The continental shelf of the Ross Sea holds three large subparallel sedimentary basins that are the Victoria Basin, the Central Trough, and the Eastern Basin. The deepest area of the continental shelf is located at the Drygalski Trough in the Victoria Basin, with a water depth over 1,100 m. Sedimentation in Drygalski Trough is mainly controlled by the past East Antarctic Ice Sheet (EAIS). Previous studies discussed the sediment facies and sedimentary environments, but the analysis of sediment source provenance is poor, transport dynamics and post-transport processes are not clearly, the correspondence between sedimentary events and paleoclimate changes still needs to be explored.

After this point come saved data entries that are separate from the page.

-- ==== Sys2Proof/Laws/Within5.lean ====
section
/-!
SUPPORT. Which parts of the state each operation changes, and that it keeps the invariant: the files of Machine/ named
Update, HostWrite, Siding, Bursts, Mailbox, SessionApp, Cross, Step.
-/
namespace Sys2Proof.Machine

theorem copyAsk_within (s : State) :
    Within [.regs, .tok] s (copyAsk s) := by
  unfold copyAsk
  extract_lets +onlyGivenNames -merge -underBinder n0
  refine Within.ite ?_ ?_
  · exact (tokRequest_within _ _ _ _).sub rfl
  · exact Within.refl _ _

theorem setUpd_within (u : UpdState) (s : State) :
    Within [.upd] s (setUpd u s) := by
  unfold setUpd
  refine Within.comp ?_ (Within.upd_upd _ _) rfl
  exact Within.refl _ _

theorem vbatLoad_within (mv : Nat) (s : State) :
    Within [.regs] s (vbatLoad mv s) := by
  unfold vbatLoad
  refine Within.comp ?_ (State.setRegN_within _ _ _) rfl
  exact (State.put_within _ _ _).sub rfl

theorem updEnter_within (n : Nat) (s : State) :
    Within [.regs] s (updEnter n s) := by
  unfold updEnter
  exact (State.put_within _ _ _).sub rfl

theorem execCopyTokenRetry_answers (s : State) :
    Answers (execCopyTokenRetry s) (Within [.regs, .tok] s) := by
  unfold execCopyTokenRetry
  refine Answers.next ?_
  exact (copyAsk_within _).sub rfl

theorem bankShow_within (s : State) :
    Within [.regs] s (bankShow s) := by
  unfold bankShow
  extract_lets +onlyGivenNames -merge -underBinder b0
  refine Within.trans ?_ (Within.upTo (fun v1 v2 => ?_) _)
  · exact (State.put_within _ _ _).sub rfl
  · exact (State.setRegN_within _ _ _).sub rfl

theorem bankSwap_within (s : State) :
    Within [.regs] s (bankSwap s) := by
  unfold bankSwap
  refine Within.comp ?_ (bankShow_within _) rfl
  exact (State.put_within _ _ _).sub rfl

theorem sectorWrite_within (n : Nat) (s : State) :
    Within [.regs, .mem] s (sectorWrite n s) := by
  unfold sectorWrite
  extract_lets +onlyGivenNames -merge -underBinder a0
  extract_lets +onlyGivenNames -merge -underBinder bytes1
  refine Within.comp ?_ (State.put_within _ _ _) rfl
  refine Within.comp ?_ (fabWrite_within _ _ _) rfl
  exact (fabErase_within _ _ _).sub rfl

theorem ownerLock_within (s : State) :
    Within [.regs] s (ownerLock s) := by
  unfold ownerLock
  refine Within.ite ?_ ?_
  · extract_lets +onlyGivenNames -merge -underBinder m0
    refine Within.comp ?_ (State.raise_within _ _) rfl
    refine Within.comp ?_ (State.setRegN_within _ _ _) rfl
    exact (State.putB_within _ _ _).sub rfl
  · exact (State.raise_within _ _).sub rfl

theorem updFail_within (code : Nat) (s : State) :
    Within [.regs] s (updFail code s) := by
  unfold updFail
  refine Within.comp ?_ (updEnter_within _ _) rfl
  refine Within.comp ?_ (State.raise_within _ _) rfl
  refine Within.comp ?_ (State.lower_within _ _) rfl
  exact (State.put_within _ _ _).sub rfl

theorem execTrialServicesReport_answers (s : State) :
    Answers (execTrialServicesReport s) (Within [.regs, .upd] s) := by
  unfold execTrialServicesReport
  refine Answers.next ?_
  refine Within.ite ?_ ?_
  · extract_lets +onlyGivenNames -merge -underBinder t0
    refine Within.step (t := t0) ?_ fun h1 => ?_
    · unfold t0
      refine Within.comp ?_ (State.lower_within _ _) rfl
      refine Within.comp ?_ (State.put_within _ _ _) rfl
      exact (State.lower_within _ _).sub rfl
    clear_value t0
    refine Within.comp ?_ (State.lower_within _ _) rfl
    refine Within.comp ?_ (State.raise_within _ _) rfl
    refine Within.comp ?_ (updEnter_within _ _) rfl
    refine Within.comp ?_ (setUpd_within _ _) rfl
    exact h1
  · exact Within.refl _ _

theorem execTokenRelease_answers (kind : Nat) (id : Nat) (s : State) :
    Answers (execTokenRelease kind id s) (Within [.regs, .tok, .mem] s) := by
  unfold execTokenRelease
  extract_lets +onlyGivenNames -merge -underBinder mine0
  refine Answers.next ?_
  refine Within.ite ?_ ?_
  · refine Within.comp ?_ (copyAsk_within _) rfl
    refine Within.comp ?_ (tokRelease_within _ _ _) rfl
    exact (sectorWrite_within _ _).sub rfl
  · exact (tokRelease_within _ _ _).sub rfl

theorem updDisarm_within (s : State) :
    Within [.regs] s (updDisarm s) := by
  unfold updDisarm
  refine Within.ite ?_ ?_
  · refine Within.comp ?_ (updEnter_within _ _) rfl
    exact (State.lower_within _ _).sub rfl
  · exact Within.refl _ _

theorem updArm_within (mv : Nat) (s : State) :
    Within [.regs] s (updArm mv s) := by
  unfold updArm
  extract_lets +onlyGivenNames -merge -underBinder t0
  refine Within.step (t := t0) ?_ fun h1 => ?_
  · unfold t0
    exact (vbatLoad_within _ _).sub rfl
  clear_value t0
  extract_lets +onlyGivenNames -merge -underBinder r2
  refine Within.ite ?_ ?_
  · refine Within.comp ?_ (State.raise_within _ _) rfl
    refine Within.comp ?_ (State.put_within _ _ _) rfl
    exact h1
  · extract_lets +onlyGivenNames -merge -underBinder t3
    refine Within.step (t := t3) ?_ fun h4 => ?_
    · unfold t3
      refine Within.comp ?_ (State.raise_within _ _) rfl
      exact h1
    clear_value t3
    refine Within.ite ?_ ?_
    · exact h4
    · refine Within.comp ?_ (updEnter_within _ _) rfl
      exact h4

theorem checkDone_within (ok : Bool) (s : State) :
    Within [.regs, .tok] s (checkDone ok s) := by
  unfold checkDone
  extract_lets +onlyGivenNames -merge -underBinder t0
  refine Within.step (t := t0) ?_ fun h1 => ?_
  · unfold t0
    refine Within.trans ?_ (Within.upTo (fun v2 v3 => ?_) _)
    · exact Within.refl _ _
    · exact (State.setRegN_within _ _ _).sub rfl
  clear_value t0
  extract_lets +onlyGivenNames -merge -underBinder code4
  refine Within.ite ?_ ?_
  · refine Within.comp ?_ (updFail_within _ _) rfl
    exact h1
  · refine Within.comp ?_ (copyAsk_within _) rfl
    refine Within.comp ?_ (updEnter_within _ _) rfl
    refine Within.comp ?_ (State.put_within _ _ _) rfl
    exact h1

theorem trialBack_within (s : State) :
    Within [.regs, .upd] s (trialBack s) := by
  unfold trialBack
  refine Within.comp ?_ (updFail_within _ _) rfl
  refine Within.comp ?_ (setUpd_within _ _) rfl
  refine Within.comp ?_ (State.lower_within _ _) rfl
  exact (bankSwap_within _).sub rfl

theorem execUpdateArm_answers (p : Path) (mv : Nat) (s : State) :
    Answers (execUpdateArm p mv s) (Within [.regs, .out] s) := by
  unfold execUpdateArm
  refine Answers.next ?_
  refine Within.trans ?_ (hostOwn_within (fun a0 => ?_) rfl)
  · exact Within.refl _ _
  · exact (updArm_within _ _).sub rfl

theorem execOwnerLockCommand_answers (p : Path) (s : State) :
    Answers (execOwnerLockCommand p s) (Within [.regs, .out] s) := by
  unfold execOwnerLockCommand
  refine Answers.next ?_
  refine Within.trans ?_ (hostOwn_within (fun a0 => ?_) rfl)
  · exact Within.refl _ _
  · exact (ownerLock_within _).sub rfl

We analyzed the grain size, XRF, biogenic silica, total carbon (TC), total nitrogen (TN), total organic carbon (TOC), Raman spectroscopy mineralogy, and isotope dating to obtain the information of the composition and access the sedimentation mechanism from the two new gravity cores collected in the Drygalski Trough by Chinese Antarctic Expedition. The preliminary results indicate that the sediments are characterised by coarse diamictons with low biological productivity during the glacial stage, and by clay and silt deposits with increased biological productivity during the interglacial stage. In addition, some of the thin interbedded deposits on the gravity core contain high amounts of ice rafted debris (IRD), presumably controlled by iceberg-marine depositional events. The adjacent cores support that Drygalski trough had received subglacial sediments since at least 30 ka. The aim of this study is to reveal the complicated paleocenographic conditions and ice sheet-ocean interactionc since the Last Glacial Maximum. The reconstruction of the past glacial activities and the evolution of the depositional environment in the Drygalski Trough provides key information for predicting the impacts of future glacier changes and improving the accuracy of glacier-ocean models.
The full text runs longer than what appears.